- [Problem description]
Please give again, exactly and only, the stretch of lines from the one containing "some (list.eraseP (fun" to the end of the entries below.

- [The records]

-- ==== Sys2Proof/Machine/Ops.lean ====
section
/-! DEFINITION. The operations every block shares: one modifier per field of State, time and timers, event postings,
alarms, and tallies. -/

/-! ### Numbers of arms, bars, channels and links -/

namespace Sys2Proof

/-- The arm with a number (R86). -/
def Arm.ofNumber : Nat → Option Arm
  | 0 => some .left | 1 => some .right | 2 => some .main | _ => none

/-- The number of an arm (R86). -/
def Arm.number : Arm → Nat
  | .left => 0 | .right => 1 | .main => 2

/-- The bar with a number (R114). -/
def Bar.ofNumber : Nat → Option Bar
  | 0 => some .left | 1 => some .right | 2 => some .main | _ => none

/-- A side arm as an arm. -/
def SideArm.arm : SideArm → Arm
  | .left => .left | .right => .right

/-- The output channel with a number (R168, R171 to R173). -/
def channelOf (n : Nat) : Option Channel := if h : n < 18 then some ⟨n, h⟩ else none

/-- The program slot with a number (R14). -/
def slotOf (n : Nat) : Option (Fin 8) := if h : n < 8 then some ⟨n, h⟩ else none

/-- The other link. -/
def Link.other : Link → Link
  | .drive => .body | .body => .drive

/-- The three bars, in order (R114). -/
def Bar.all : List Bar := [.left, .right, .main]

/-- A bar's valve channel (R114). -/
def Bar.valve : Bar → Channel
  | .left => 15 | .right => 16 | .main => 17

/-- A bar's arm (R114). -/
def Bar.arm : Bar → Arm
  | .left => .left | .right => .right | .main => .main

/-- The three arms, in order (R86). -/
def Arm.all : List Arm := [.left, .right, .main]

/-- The lift, lower and motor channels of an arm, and the down-force channel of a side arm (R86). -/
def Arm.lift : Arm → Channel
  | .left => 3 | .right => 7 | .main => 11
def Arm.lower : Arm → Channel
  | .left => 4 | .right => 8 | .main => 12
def Arm.motor : Arm → Channel
  | .left => 6 | .right => 10 | .main => 13
def Arm.force : Arm → Option Channel
  | .left => some 5 | .right => some 9 | .main => none

/-- The arm of a channel from 3 to 13 (R86). -/
def armOfChannel (ch : Channel) : Option Arm :=
  if 3 ≤ ch.val ∧ ch.val ≤ 6 then some .left
  else if 7 ≤ ch.val ∧ ch.val ≤ 10 then some .right
  else if 11 ≤ ch.val ∧ ch.val ≤ 13 then some .main
  else none

/-- The bar of a valve channel from 15 to 17 (R114). -/
def barOfChannel (ch : Channel) : Option Bar :=
  if ch.val = 15 then some .left else if ch.val = 16 then some .right else if ch.val = 17 then some .main else none

/-- The comparator of an arm (R86). -/
def Arm.comparator : Arm → Fin 4
  | .left => 0 | .right => 1 | .main => 2

/-- The other wheel. -/
def Wheel.other : Wheel → Wheel
  | .left => .right | .right => .left

end Sys2Proof

namespace Sys2Proof.Machine

/-! ### Modifiers of State, one per field -/

def State.modClock (f : Clock → Clock) (s : State) : State := { s with clock := f s.clock }
def State.modPeriods (f : Periods → Periods) (s : State) : State := { s with periods := f s.periods }
def State.modUnit (f : ModeUnit → ModeUnit) (s : State) : State := { s with unit := f s.unit }
def State.modTravel (f : Travel → Travel) (s : State) : State := { s with travel := f s.travel }
def State.modCeiling (f : CeilingTable → CeilingTable) (s : State) : State := { s with ceiling := f s.ceiling }
def State.modGov (f : Governor → Governor) (s : State) : State := { s with gov := f s.gov }
def State.modArms (f : Arms → Arms) (s : State) : State := { s with arms := f s.arms }
def State.modSpray (f : Spray → Spray) (s : State) : State := { s with spray := f s.spray }
def State.modScan (f : Scan → Scan) (s : State) : State := { s with scan := f s.scan }
def State.modOutput (f : Output → Output) (s : State) : State := { s with output := f s.output }
def State.modLinks (f : Links → Links) (s : State) : State := { s with links := f s.links }
def State.modNotices (f : Notices → Notices) (s : State) : State := { s with notices := f s.notices }
def State.modBank (f : TallyBank → TallyBank) (s : State) : State := { s with bank := f s.bank }
def State.modSettings (f : Settings → Settings) (s : State) : State := { s with settings := f s.settings }
def State.modFreeCount (f : Nat → Nat) (s : State) : State := { s with freeCount := f s.freeCount }
def State.modPending (f : List Instr → List Instr) (s : State) : State := { s with pending := f s.pending }

/-! ### Time (R2, R30) -/

/-- The present timebase value. -/
def State.now (s : State) : Time := s.clock.timebase

/-- The present value of the microsecond counter. -/
def State.nowUs (s : State) : Micros := s.clock.us

/-- The clocks after some microseconds: the timebase counts whole milliseconds, both counters wrap (R2, R30). -/
def Clock.elapse (us : Nat) (c : Clock) : Clock where
  timebase := c.timebase + BitVec.ofNat 32 ((c.frac + us) / 1000)
  us       := c.us + BitVec.ofNat 32 us
  frac     := (c.frac + us) % 1000

/-- Time passes: the clocks count, and in SWEEP the sweep time remainder counts up with the timebase (R197). -/
def State.elapse (us : Nat) (s : State) : State :=
  let ms := (s.clock.frac + us) / 1000
  (s.modClock (Clock.elapse us)).modBank fun b =>
    if s.unit.mode = .sweep then { b with sweepRem := b.sweepRem + ms } else b

/-- The duration from one counter value to a later one, modulo the counter width (R2). -/
def since (now start : BitVec 32) : Nat := (now - start).toNat

/-- A counter has come to an expiry value: it stands at it or less than half its range past it (entry 23). -/
def reached (now expiry : BitVec 32) : Bool := since now expiry < 2147483648

/-- A timer is running and its expiry has come. A stopped timer is never due (entry 3). -/
def due (now : BitVec 32) : Option (BitVec 32) → Bool
  | some e => reached now e
  | none => false

/-- The time remaining to a timer's expiry, 0 when it is stopped. -/
def remaining (now : BitVec 32) : Option (BitVec 32) → Nat
  | some e => if reached now e then 0 else since e now
  | none => 0

/-- A counter value some time after another. -/
def later (start : BitVec 32) (time : Nat) : BitVec 32 := start + BitVec.ofNat 32 time

/-! ### Clamping (R1) -/

/-- The nearer end of the range lo to hi when the value lies outside it (R1). -/
def clamp (lo hi v : Int) : Int := max lo (min hi v)

/-! ### Events (R195) -/

/-- The event kinds (R195). -/
inductive EventKind
  | alarmRaised | alarmGone | modeChanged | ceilingBinding | armState | strike | spraySaturated | tankState
  | programSwapped | claimLapsed | restartLapsed | peerLost | slip | talliesCleared | serviceLeft | snapshotTaken
  deriving DecidableEq, Repr

/-- The number of an event kind (R195). -/
def EventKind.index : EventKind → Fin 16
  | .alarmRaised => 0 | .alarmGone => 1 | .modeChanged => 2 | .ceilingBinding => 3 | .armState => 4 | .strike => 5
  | .spraySaturated => 6 | .tankState => 7 | .programSwapped => 8 | .claimLapsed => 9 | .restartLapsed => 10
  | .peerLost => 11 | .slip => 12 | .talliesCleared => 13 | .serviceLeft => 14 | .snapshotTaken => 15

/-- A posting sets the pending flag and increments the count, which stops at 15 (R195). -/
def EventSet.post (k : EventKind) (e : EventSet) : EventSet :=
  { e with
    pending := e.pending ||| (1#16 <<< k.index.val)
    counts := e.counts.set k.index (min 15 (e.counts[k.index] + 1)) }

/-- The event set of a link. -/
def Notices.events (n : Notices) : Link → EventSet
  | .drive => n.drive
  | .body => n.body

/-- Changes the event set of a link. -/
def Notices.modEvents (l : Link) (f : EventSet → EventSet) (n : Notices) : Notices :=
  match l with
  | .drive => { n with drive := f n.drive }
  | .body => { n with body := f n.body }

/-- A posting to one link (R195). -/
def State.post (k : EventKind) (l : Link) (s : State) : State :=
  s.modNotices (Notices.modEvents l (EventSet.post k))

/-- A posting to both links (R195). -/
def State.postBoth (k : EventKind) (s : State) : State := (s.post k .drive).post k .body

/-! ### Tallies (R197) -/

/-- The tallies (R197). -/
inductive Tally
  | swept (a : Arm) | water (b : Bar) | shortfall | strikes (a : SideArm) | jams | urgentStops | slips
  | badFrames (l : Link) | linkLosses (l : Link) | sweepTime | overruns | overflows
  deriving DecidableEq, Repr

/-- The number of a tally (R197). -/
def Tally.index : Tally → Fin 19
  | .swept .left => 0 | .swept .right => 1 | .swept .main => 2
  | .water .left => 3 | .water .right => 4 | .water .main => 5
  | .shortfall => 6 | .strikes .left => 7 | .strikes .right => 8 | .jams => 9 | .urgentStops => 10 | .slips => 11
  | .badFrames .drive => 12 | .badFrames .body => 13 | .linkLosses .drive => 14 | .linkLosses .body => 15
  | .sweepTime => 16 | .overruns => 17 | .overflows => 18

/-- The largest value of a tally's width, at which it stops (R197). -/
def Tally.limit : Tally → Nat
  | .swept _ | .water _ | .shortfall | .sweepTime => 16777215
  | .linkLosses _ => 255
  | .strikes _ | .jams | .urgentStops | .slips | .badFrames _ | .overruns | .overflows => 65535

/-- A number of increments of one tally, which stops at its largest value (R197). -/
def State.bumpBy (t : Tally) (n : Nat) (s : State) : State :=
  s.modBank fun b => { b with tallies := b.tallies.set t.index (min t.limit (b.tallies[t.index] + n)) }

/-- One increment of a tally. -/
def State.bump (t : Tally) (s : State) : State := s.bumpBy t 1

/-! ### Alarms (R190 to R192) -/

/-- The number of an alarm code (section 10.2). -/
def AlarmCode.number : AlarmCode → Nat
  | .driveLinkLost => 1 | .bodyLinkLost => 2 | .channelOpen => 3 | .channelShort => 4 | .driveStall => 5
  | .strikeRepeat => 6 | .armFault => 7 | .jamRepeat => 8 | .tankEmpty => 9 | .pumpDry => 10 | .converterFault => 11
  | .oilHot => 12 | .wheelSensor => 13

/-- The alarm code with a number, none outside 1 to 13 (R193). -/
def AlarmCode.ofNumber : Nat → Option AlarmCode
  | 1 => some .driveLinkLost | 2 => some .bodyLinkLost | 3 => some .channelOpen | 4 => some .channelShort
  | 5 => some .driveStall | 6 => some .strikeRepeat | 7 => some .armFault | 8 => some .jamRepeat
  | 9 => some .tankEmpty | 10 => some .pumpDry | 11 => some .converterFault | 12 => some .oilHot
  | 13 => some .wheelSensor | _ => none

/-- An entry has the key of a code and a detail (R190). -/
def Alarm.hasKey (code : AlarmCode) (detail : Nat) (a : Alarm) : Bool := a.code == code && a.detail == detail

/-- The entry after a further raise of its key (R191). -/
def Alarm.again (now : Time) (a : Alarm) : Alarm :=
  { a with last := now, count := min 255 (a.count + 1), present := true }

/-- A new entry (R191). -/
def Alarm.new (now : Time) (code : AlarmCode) (detail : Nat) : Alarm :=
  { code := code, detail := detail, first := now, last := now, count := 1, present := true }

/-- The alarm list after a raise, by the three cases of R191; none when the alarm is not stored. -/
def raiseIn (now : Time) (code : AlarmCode) (detail : Nat) (list : List Alarm) : Option (List Alarm) :=
  if list.any (Alarm.hasKey code detail) then
    some (list.map fun a => if a.hasKey code detail then a.again now else a)
  else if list.length < 16 then
    some (list ++ [Alarm.new now code detail])
  else if list.any (fun a => !a.present) then
    some (list.eraseP (fun a => !a.present) ++ [Alarm.new now code detail])
  else
    none

/-- An owner raises an alarm (R191): ALARM_RAISED is posted to both links whether it was stored or not, and an alarm
that finds the list full of present conditions counts one overflow. -/
def State.raiseAlarm (code : AlarmCode) (detail : Nat) (s : State) : State :=
  match raiseIn s.now code detail s.notices.alarms with
  | some list => (s.modNotices fun n => { n with alarms := list }).postBoth .alarmRaised
  | none => (s.bump .overflows).postBoth .alarmRaised

/-- The alarm list after a key's condition goes absent (R192). -/
def goneIn (code : AlarmCode) (detail : Nat) (list : List Alarm) : List Alarm :=
  list.map fun a => if a.hasKey code detail then { a with present := false } else a

/-- An owner makes an alarm's condition absent (R192): ALARM_GONE is posted when an entry with that key stood with
its condition present, and nothing happens otherwise. -/
def State.alarmGone (code : AlarmCode) (detail : Nat) (s : State) : State :=
  if s.notices.alarms.any (fun a => a.hasKey code detail && a.present) then
    (s.modNotices fun n => { n with alarms := goneIn code detail n.alarms }).postBoth .alarmGone
  else s

end Sys2Proof.Machine
end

- [Finished exercise]
    some (list.eraseP (fun a => !a.present) ++ [Alarm.new now code detail])
  else
    none

/-- An owner raises an alarm (R191): ALARM_RAISED is posted to both links whether it was stored or not, and an alarm
that finds the list full of present conditions counts one overflow. -/
def State.raiseAlarm (code : AlarmCode) (detail : Nat) (s : State) : State :=
  match raiseIn s.now code detail s.notices.alarms with
  | some list => (s.modNotices fun n => { n with alarms := list }).postBoth .alarmRaised
  | none => (s.bump .overflows).postBoth .alarmRaised

/-- The alarm list after a key's condition goes absent (R192). -/
def goneIn (code : AlarmCode) (detail : Nat) (list : List Alarm) : List Alarm :=
  list.map fun a => if a.hasKey code detail then { a with present := false } else a

/-- An owner makes an alarm's condition absent (R192): ALARM_GONE is posted when an entry with that key stood with
its condition present, and nothing happens otherwise. -/
def State.alarmGone (code : AlarmCode) (detail : Nat) (s : State) : State :=
  if s.notices.alarms.any (fun a => a.hasKey code detail && a.present) then
    (s.modNotices fun n => { n with alarms := goneIn code detail n.alarms }).postBoth .alarmGone
  else s

end Sys2Proof.Machine
end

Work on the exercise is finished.